我想回答并没有啊,可是一张嘴却全然不是我的想法,只听我回道:“自然是高兴的,我十多年来心心恋恋的便是能够娶了他。如今终于得偿所愿了,你也该替我高兴才是。”
那婢女欲言又止,表情不断变换,单是瞧着也觉得十分搞笑。
外间正吵闹着,不一会儿就有人来请。等我穿好了大红的喜袍骑上高头大马时,才回过味来,原来我是在娶亲。

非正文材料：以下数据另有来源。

-- ==== Sys2Proof/Laws/State.lean ====
section
/-! SUPPORT. One lemma per field per named update of the state, so that no later proof unfolds one. -/

namespace Sys2Proof.Machine

/-! ## `setRing` -/

@[simp] theorem setRing_cfg (s : State) (f : Fifo) (r : Ring) : (s.setRing f r).cfg = s.cfg := by
  cases f <;> rfl
@[simp] theorem setRing_iirX0 (s : State) (f : Fifo) (r : Ring) : (s.setRing f r).iirX0 = s.iirX0 := by
  cases f <;> rfl
@[simp] theorem setRing_iirX1 (s : State) (f : Fifo) (r : Ring) : (s.setRing f r).iirX1 = s.iirX1 := by
  cases f <;> rfl
@[simp] theorem setRing_iirY0 (s : State) (f : Fifo) (r : Ring) : (s.setRing f r).iirY0 = s.iirY0 := by
  cases f <;> rfl
@[simp] theorem setRing_iirY1 (s : State) (f : Fifo) (r : Ring) : (s.setRing f r).iirY1 = s.iirY1 := by
  cases f <;> rfl
@[simp] theorem setRing_sampledBits (s : State) (f : Fifo) (r : Ring) : (s.setRing f r).sampledBits = s.sampledBits := by
  cases f <;> rfl
@[simp] theorem setRing_foundBits (s : State) (f : Fifo) (r : Ring) : (s.setRing f r).foundBits = s.foundBits := by
  cases f <;> rfl
@[simp] theorem setRing_currPhase (s : State) (f : Fifo) (r : Ring) : (s.setRing f r).currPhase = s.currPhase := by
  cases f <;> rfl
@[simp] theorem setRing_demodBits (s : State) (f : Fifo) (r : Ring) : (s.setRing f r).demodBits = s.demodBits := by
  cases f <;> rfl
@[simp] theorem setRing_hdlcRxstart (s : State) (f : Fifo) (r : Ring) : (s.setRing f r).hdlcRxstart = s.hdlcRxstart := by
  cases f <;> rfl
@[simp] theorem setRing_hdlcCurrchar (s : State) (f : Fifo) (r : Ring) : (s.setRing f r).hdlcCurrchar = s.hdlcCurrchar := by
  cases f <;> rfl
@[simp] theorem setRing_hdlcBitIdx (s : State) (f : Fifo) (r : Ring) : (s.setRing f r).hdlcBitIdx = s.hdlcBitIdx := by
  cases f <;> rfl
@[simp] theorem setRing_currOut (s : State) (f : Fifo) (r : Ring) : (s.setRing f r).currOut = s.currOut := by
  cases f <;> rfl
@[simp] theorem setRing_txBit (s : State) (f : Fifo) (r : Ring) : (s.setRing f r).txBit = s.txBit := by
  cases f <;> rfl
@[simp] theorem setRing_sampleCount (s : State) (f : Fifo) (r : Ring) : (s.setRing f r).sampleCount = s.sampleCount := by
  cases f <;> rfl
@[simp] theorem setRing_phaseAcc (s : State) (f : Fifo) (r : Ring) : (s.setRing f r).phaseAcc = s.phaseAcc := by
  cases f <;> rfl
@[simp] theorem setRing_phaseInc (s : State) (f : Fifo) (r : Ring) : (s.setRing f r).phaseInc = s.phaseInc := by
  cases f <;> rfl
@[simp] theorem setRing_bitStuff (s : State) (f : Fifo) (r : Ring) : (s.setRing f r).bitStuff = s.bitStuff := by
  cases f <;> rfl
@[simp] theorem setRing_stuffCnt (s : State) (f : Fifo) (r : Ring) : (s.setRing f r).stuffCnt = s.stuffCnt := by
  cases f <;> rfl
@[simp] theorem setRing_preambleLen (s : State) (f : Fifo) (r : Ring) : (s.setRing f r).preambleLen = s.preambleLen := by
  cases f <;> rfl
@[simp] theorem setRing_trailerLen (s : State) (f : Fifo) (r : Ring) : (s.setRing f r).trailerLen = s.trailerLen := by
  cases f <;> rfl
@[simp] theorem setRing_sending (s : State) (f : Fifo) (r : Ring) : (s.setRing f r).sending = s.sending := by
  cases f <;> rfl
@[simp] theorem setRing_initialised (s : State) (f : Fifo) (r : Ring) : (s.setRing f r).initialised = s.initialised := by
  cases f <;> rfl
@[simp] theorem setRing_pending (s : State) (f : Fifo) (r : Ring) : (s.setRing f r).pending = s.pending := by
  cases f <;> rfl
@[simp] theorem setRing_events (s : State) (f : Fifo) (r : Ring) : (s.setRing f r).events = s.events := by
  cases f <;> rfl
@[simp] theorem setRing_replies (s : State) (f : Fifo) (r : Ring) : (s.setRing f r).replies = s.replies := by
  cases f <;> rfl
@[simp] theorem setRing_delay_delayFifo (s : State) (r : Ring) : (s.setRing .delay r).delayFifo = r := rfl
@[simp] theorem setRing_delay_rxFifo (s : State) (r : Ring) : (s.setRing .delay r).rxFifo = s.rxFifo := rfl
@[simp] theorem setRing_delay_txFifo (s : State) (r : Ring) : (s.setRing .delay r).txFifo = s.txFifo := rfl
@[simp] theorem setRing_rx_delayFifo (s : State) (r : Ring) : (s.setRing .rx r).delayFifo = s.delayFifo := rfl
@[simp] theorem setRing_rx_rxFifo (s : State) (r : Ring) : (s.setRing .rx r).rxFifo = r := rfl
@[simp] theorem setRing_rx_txFifo (s : State) (r : Ring) : (s.setRing .rx r).txFifo = s.txFifo := rfl
@[simp] theorem setRing_tx_delayFifo (s : State) (r : Ring) : (s.setRing .tx r).delayFifo = s.delayFifo := rfl
@[simp] theorem setRing_tx_rxFifo (s : State) (r : Ring) : (s.setRing .tx r).rxFifo = s.rxFifo := rfl
@[simp] theorem setRing_tx_txFifo (s : State) (r : Ring) : (s.setRing .tx r).txFifo = r := rfl

@[simp] theorem ring_setRing_same (s : State) (f : Fifo) (r : Ring) : (s.setRing f r).ring f = r := by
  cases f <;> rfl

theorem ring_setRing_ne (s : State) {f g : Fifo} (h : g ≠ f) (r : Ring) :
    (s.setRing f r).ring g = s.ring g := by
  cases f <;> cases g <;> first | rfl | exact absurd rfl h

@[simp] theorem setRing_setRing (s : State) (f : Fifo) (r q : Ring) :
    (s.setRing f r).setRing f q = s.setRing f q := by
  cases f <;> rfl

@[simp] theorem setRing_ring (s : State) (f : Fifo) : s.setRing f (s.ring f) = s := by
  cases f <;> rfl

@[simp] theorem ring_delay (s : State) : s.ring .delay = s.delayFifo := rfl
@[simp] theorem ring_rx (s : State) : s.ring .rx = s.rxFifo := rfl
@[simp] theorem ring_tx (s : State) : s.ring .tx = s.txFifo := rfl

/-! ## `emit` -/

@[simp] theorem emit_cfg (s : State) (e : Event) : (s.emit e).cfg = s.cfg := rfl
@[simp] theorem emit_iirX0 (s : State) (e : Event) : (s.emit e).iirX0 = s.iirX0 := rfl
@[simp] theorem emit_iirX1 (s : State) (e : Event) : (s.emit e).iirX1 = s.iirX1 := rfl
@[simp] theorem emit_iirY0 (s : State) (e : Event) : (s.emit e).iirY0 = s.iirY0 := rfl
@[simp] theorem emit_iirY1 (s : State) (e : Event) : (s.emit e).iirY1 = s.iirY1 := rfl
@[simp] theorem emit_sampledBits (s : State) (e : Event) : (s.emit e).sampledBits = s.sampledBits := rfl
@[simp] theorem emit_foundBits (s : State) (e : Event) : (s.emit e).foundBits = s.foundBits := rfl
@[simp] theorem emit_currPhase (s : State) (e : Event) : (s.emit e).currPhase = s.currPhase := rfl
@[simp] theorem emit_demodBits (s : State) (e : Event) : (s.emit e).demodBits = s.demodBits := rfl
@[simp] theorem emit_hdlcRxstart (s : State) (e : Event) : (s.emit e).hdlcRxstart = s.hdlcRxstart := rfl
@[simp] theorem emit_hdlcCurrchar (s : State) (e : Event) : (s.emit e).hdlcCurrchar = s.hdlcCurrchar := rfl
@[simp] theorem emit_hdlcBitIdx (s : State) (e : Event) : (s.emit e).hdlcBitIdx = s.hdlcBitIdx := rfl
@[simp] theorem emit_currOut (s : State) (e : Event) : (s.emit e).currOut = s.currOut := rfl
@[simp] theorem emit_txBit (s : State) (e : Event) : (s.emit e).txBit = s.txBit := rfl
@[simp] theorem emit_sampleCount (s : State) (e : Event) : (s.emit e).sampleCount = s.sampleCount := rfl
@[simp] theorem emit_phaseAcc (s : State) (e : Event) : (s.emit e).phaseAcc = s.phaseAcc := rfl
@[simp] theorem emit_phaseInc (s : State) (e : Event) : (s.emit e).phaseInc = s.phaseInc := rfl
@[simp] theorem emit_bitStuff (s : State) (e : Event) : (s.emit e).bitStuff = s.bitStuff := rfl
@[simp] theorem emit_stuffCnt (s : State) (e : Event) : (s.emit e).stuffCnt = s.stuffCnt := rfl
@[simp] theorem emit_preambleLen (s : State) (e : Event) : (s.emit e).preambleLen = s.preambleLen := rfl
@[simp] theorem emit_trailerLen (s : State) (e : Event) : (s.emit e).trailerLen = s.trailerLen := rfl
@[simp] theorem emit_sending (s : State) (e : Event) : (s.emit e).sending = s.sending := rfl
@[simp] theorem emit_initialised (s : State) (e : Event) : (s.emit e).initialised = s.initialised := rfl
@[simp] theorem emit_pending (s : State) (e : Event) : (s.emit e).pending = s.pending := rfl
@[simp] theorem emit_events (s : State) (e : Event) : (s.emit e).events = s.events ++ [e] := rfl
@[simp] theorem emit_replies (s : State) (e : Event) : (s.emit e).replies = s.replies := rfl
@[simp] theorem emit_delayFifo (s : State) (e : Event) : (s.emit e).delayFifo = s.delayFifo := rfl
@[simp] theorem emit_rxFifo (s : State) (e : Event) : (s.emit e).rxFifo = s.rxFifo := rfl
@[simp] theorem emit_txFifo (s : State) (e : Event) : (s.emit e).txFifo = s.txFifo := rfl
@[simp] theorem emit_ring (s : State) (e : Event) (f : Fifo) : (s.emit e).ring f = s.ring f := by
  cases f <;> rfl

/-! ## `reply` -/

@[simp] theorem reply_cfg (s : State) (v : Reply) : (s.reply v).cfg = s.cfg := rfl
@[simp] theorem reply_iirX0 (s : State) (v : Reply) : (s.reply v).iirX0 = s.iirX0 := rfl
@[simp] theorem reply_iirX1 (s : State) (v : Reply) : (s.reply v).iirX1 = s.iirX1 := rfl
@[simp] theorem reply_iirY0 (s : State) (v : Reply) : (s.reply v).iirY0 = s.iirY0 := rfl
@[simp] theorem reply_iirY1 (s : State) (v : Reply) : (s.reply v).iirY1 = s.iirY1 := rfl
@[simp] theorem reply_sampledBits (s : State) (v : Reply) : (s.reply v).sampledBits = s.sampledBits := rfl
@[simp] theorem reply_foundBits (s : State) (v : Reply) : (s.reply v).foundBits = s.foundBits := rfl
@[simp] theorem reply_currPhase (s : State) (v : Reply) : (s.reply v).currPhase = s.currPhase := rfl
@[simp] theorem reply_demodBits (s : State) (v : Reply) : (s.reply v).demodBits = s.demodBits := rfl
@[simp] theorem reply_hdlcRxstart (s : State) (v : Reply) : (s.reply v).hdlcRxstart = s.hdlcRxstart := rfl
@[simp] theorem reply_hdlcCurrchar (s : State) (v : Reply) : (s.reply v).hdlcCurrchar = s.hdlcCurrchar := rfl
@[simp] theorem reply_hdlcBitIdx (s : State) (v : Reply) : (s.reply v).hdlcBitIdx = s.hdlcBitIdx := rfl
@[simp] theorem reply_currOut (s : State) (v : Reply) : (s.reply v).currOut = s.currOut := rfl
@[simp] theorem reply_txBit (s : State) (v : Reply) : (s.reply v).txBit = s.txBit := rfl
@[simp] theorem reply_sampleCount (s : State) (v : Reply) : (s.reply v).sampleCount = s.sampleCount := rfl
@[simp] theorem reply_phaseAcc (s : State) (v : Reply) : (s.reply v).phaseAcc = s.phaseAcc := rfl
@[simp] theorem reply_phaseInc (s : State) (v : Reply) : (s.reply v).phaseInc = s.phaseInc := rfl
@[simp] theorem reply_bitStuff (s : State) (v : Reply) : (s.reply v).bitStuff = s.bitStuff := rfl
@[simp] theorem reply_stuffCnt (s : State) (v : Reply) : (s.reply v).stuffCnt = s.stuffCnt := rfl
@[simp] theorem reply_preambleLen (s : State) (v : Reply) : (s.reply v).preambleLen = s.preambleLen := rfl
@[simp] theorem reply_trailerLen (s : State) (v : Reply) : (s.reply v).trailerLen = s.trailerLen := rfl
@[simp] theorem reply_sending (s : State) (v : Reply) : (s.reply v).sending = s.sending := rfl
@[simp] theorem reply_initialised (s : State) (v : Reply) : (s.reply v).initialised = s.initialised := rfl
@[simp] theorem reply_pending (s : State) (v : Reply) : (s.reply v).pending = s.pending := rfl
@[simp] theorem reply_events (s : State) (v : Reply) : (s.reply v).events = s.events := rfl
@[simp] theorem reply_replies (s : State) (v : Reply) : (s.reply v).replies = s.replies ++ [v] := rfl
@[simp] theorem reply_delayFifo (s : State) (v : Reply) : (s.reply v).delayFifo = s.delayFifo := rfl
@[simp] theorem reply_rxFifo (s : State) (v : Reply) : (s.reply v).rxFifo = s.rxFifo := rfl
@[simp] theorem reply_txFifo (s : State) (v : Reply) : (s.reply v).txFifo = s.txFifo := rfl
@[simp] theorem reply_ring (s : State) (v : Reply) (f : Fifo) : (s.reply v).ring f = s.ring f := by
  cases f <;> rfl

/-! ## `clearAccumulator` -/

@[simp] theorem clearAccumulator_cfg (s : State) : (clearAccumulator s).cfg = s.cfg := rfl
@[simp] theorem clearAccumulator_iirX0 (s : State) : (clearAccumulator s).iirX0 = s.iirX0 := rfl
@[simp] theorem clearAccumulator_iirX1 (s : State) : (clearAccumulator s).iirX1 = s.iirX1 := rfl
@[simp] theorem clearAccumulator_iirY0 (s : State) : (clearAccumulator s).iirY0 = s.iirY0 := rfl
@[simp] theorem clearAccumulator_iirY1 (s : State) : (clearAccumulator s).iirY1 = s.iirY1 := rfl
@[simp] theorem clearAccumulator_sampledBits (s : State) : (clearAccumulator s).sampledBits = s.sampledBits := rfl
@[simp] theorem clearAccumulator_foundBits (s : State) : (clearAccumulator s).foundBits = s.foundBits := rfl
@[simp] theorem clearAccumulator_currPhase (s : State) : (clearAccumulator s).currPhase = s.currPhase := rfl
@[simp] theorem clearAccumulator_demodBits (s : State) : (clearAccumulator s).demodBits = s.demodBits := rfl
@[simp] theorem clearAccumulator_hdlcRxstart (s : State) : (clearAccumulator s).hdlcRxstart = s.hdlcRxstart := rfl
@[simp] theorem clearAccumulator_hdlcCurrchar (s : State) : (clearAccumulator s).hdlcCurrchar = 0#8 := rfl
@[simp] theorem clearAccumulator_hdlcBitIdx (s : State) : (clearAccumulator s).hdlcBitIdx = 0#8 := rfl
@[simp] theorem clearAccumulator_currOut (s : State) : (clearAccumulator s).currOut = s.currOut := rfl
@[simp] theorem clearAccumulator_txBit (s : State) : (clearAccumulator s).txBit = s.txBit := rfl
@[simp] theorem clearAccumulator_sampleCount (s : State) : (clearAccumulator s).sampleCount = s.sampleCount := rfl
@[simp] theorem clearAccumulator_phaseAcc (s : State) : (clearAccumulator s).phaseAcc = s.phaseAcc := rfl
@[simp] theorem clearAccumulator_phaseInc (s : State) : (clearAccumulator s).phaseInc = s.phaseInc := rfl
@[simp] theorem clearAccumulator_bitStuff (s : State) : (clearAccumulator s).bitStuff = s.bitStuff := rfl
@[simp] theorem clearAccumulator_stuffCnt (s : State) : (clearAccumulator s).stuffCnt = s.stuffCnt := rfl
@[simp] theorem clearAccumulator_preambleLen (s : State) : (clearAccumulator s).preambleLen = s.preambleLen := rfl
@[simp] theorem clearAccumulator_trailerLen (s : State) : (clearAccumulator s).trailerLen = s.trailerLen := rfl
@[simp] theorem clearAccumulator_sending (s : State) : (clearAccumulator s).sending = s.sending := rfl
@[simp] theorem clearAccumulator_initialised (s : State) : (clearAccumulator s).initialised = s.initialised := rfl
@[simp] theorem clearAccumulator_pending (s : State) : (clearAccumulator s).pending = s.pending := rfl
@[simp] theorem clearAccumulator_events (s : State) : (clearAccumulator s).events = s.events := rfl
@[simp] theorem clearAccumulator_replies (s : State) : (clearAccumulator s).replies = s.replies := rfl
@[simp] theorem clearAccumulator_delayFifo (s : State) : (clearAccumulator s).delayFifo = s.delayFifo := rfl
@[simp] theorem clearAccumulator_rxFifo (s : State) : (clearAccumulator s).rxFifo = s.rxFifo := rfl
@[simp] theorem clearAccumulator_txFifo (s : State) : (clearAccumulator s).txFifo = s.txFifo := rfl

/-! ## `queue` -/

@[simp] theorem queue_emit (s : State) (e : Event) (f : Fifo) : (s.emit e).queue f = s.queue f := by
  cases f <;> rfl
@[simp] theorem queue_reply (s : State) (v : Reply) (f : Fifo) : (s.reply v).queue f = s.queue f := by
  cases f <;> rfl
@[simp] theorem queue_clearAccumulator (s : State) (f : Fifo) : (clearAccumulator s).queue f = s.queue f := by
  cases f <;> rfl

end Sys2Proof.Machine
end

踢了轿门,媒公示意我背起新郎。我背起时只感觉背了一团空气,这时我才惊觉是在梦里。
不过我并没有醒来,梦境还在继续,背着新郎到了高堂前,拜了天地,我又被拉去敬酒,直喝的醉醺醺的才得离开宴席。
跌跌撞撞地被下人领着去了喜房,一进门我便看见新郎正规规矩矩的坐在床边。
用喜称挑了盖头,又喝了合卺酒,媒公便自觉的带着一干人等出去了。
这时我才得空细细地去瞧新郎的脸,他五官或许不是无一不精致,但组合在一起却是一种十分张扬的带着十足攻击性的美,穿上大红的嫁衣,这样强烈的颜色不但没有削弱他的美,反而将他映衬地更加令人动心陶醉。
他见我痴痴呆呆地紧盯着他的脸瞧,淡漠地扫我一眼便闭上了眼睛,我也不恼,来不及深思他的态度,只当他是害羞。
我走到床边准备坐下。
许是这个身体小心翼翼惯了,只委委屈屈地坐在床尾,与新郎中间隔着一大段距离。
我真有些恨其不争,便努力地想掌控身体。
看,人一旦意识到自己在做梦便是可以掌控自己在梦境里发生的事,甚至主导梦境的。我顺着自己的心意,走到新郎的身侧坐下。
他依旧闭着眼,我一只手绕过他后背扶着他的腰,另一只手捧起他的下巴,在他唇上落下一吻。
他终于睁开眼,不过不是一脸娇羞看向我,而是双目通红,眼中含泪,那一双乌亮的眼睛更是瞪大地仿佛要裂开。
看他这表情我便心中一惊,果不其然,他手里不知何时多了一根紫色的鞭子,一挥手,我便连忙转身向后躲,但后背还是被鞭尾扫到。
我疼得一抽,后背仿佛皮开肉绽般,因这痛意我顿时惊醒了。
猛地睁开眼,房间里依旧黑暗。
摸到床头的手机看了一眼,才五点不到,缓了缓神,起身去厨房倒了一杯水喝下便又睡去了。
直睡到天光大亮我才又一次醒来,卧室门开着,卓年正在农农的小房间里叫他起床。
我起身洗漱完,看见农农迷迷糊糊地从房间里走了出来,我一把抱起他,揉揉他的小脸,给他醒了醒神。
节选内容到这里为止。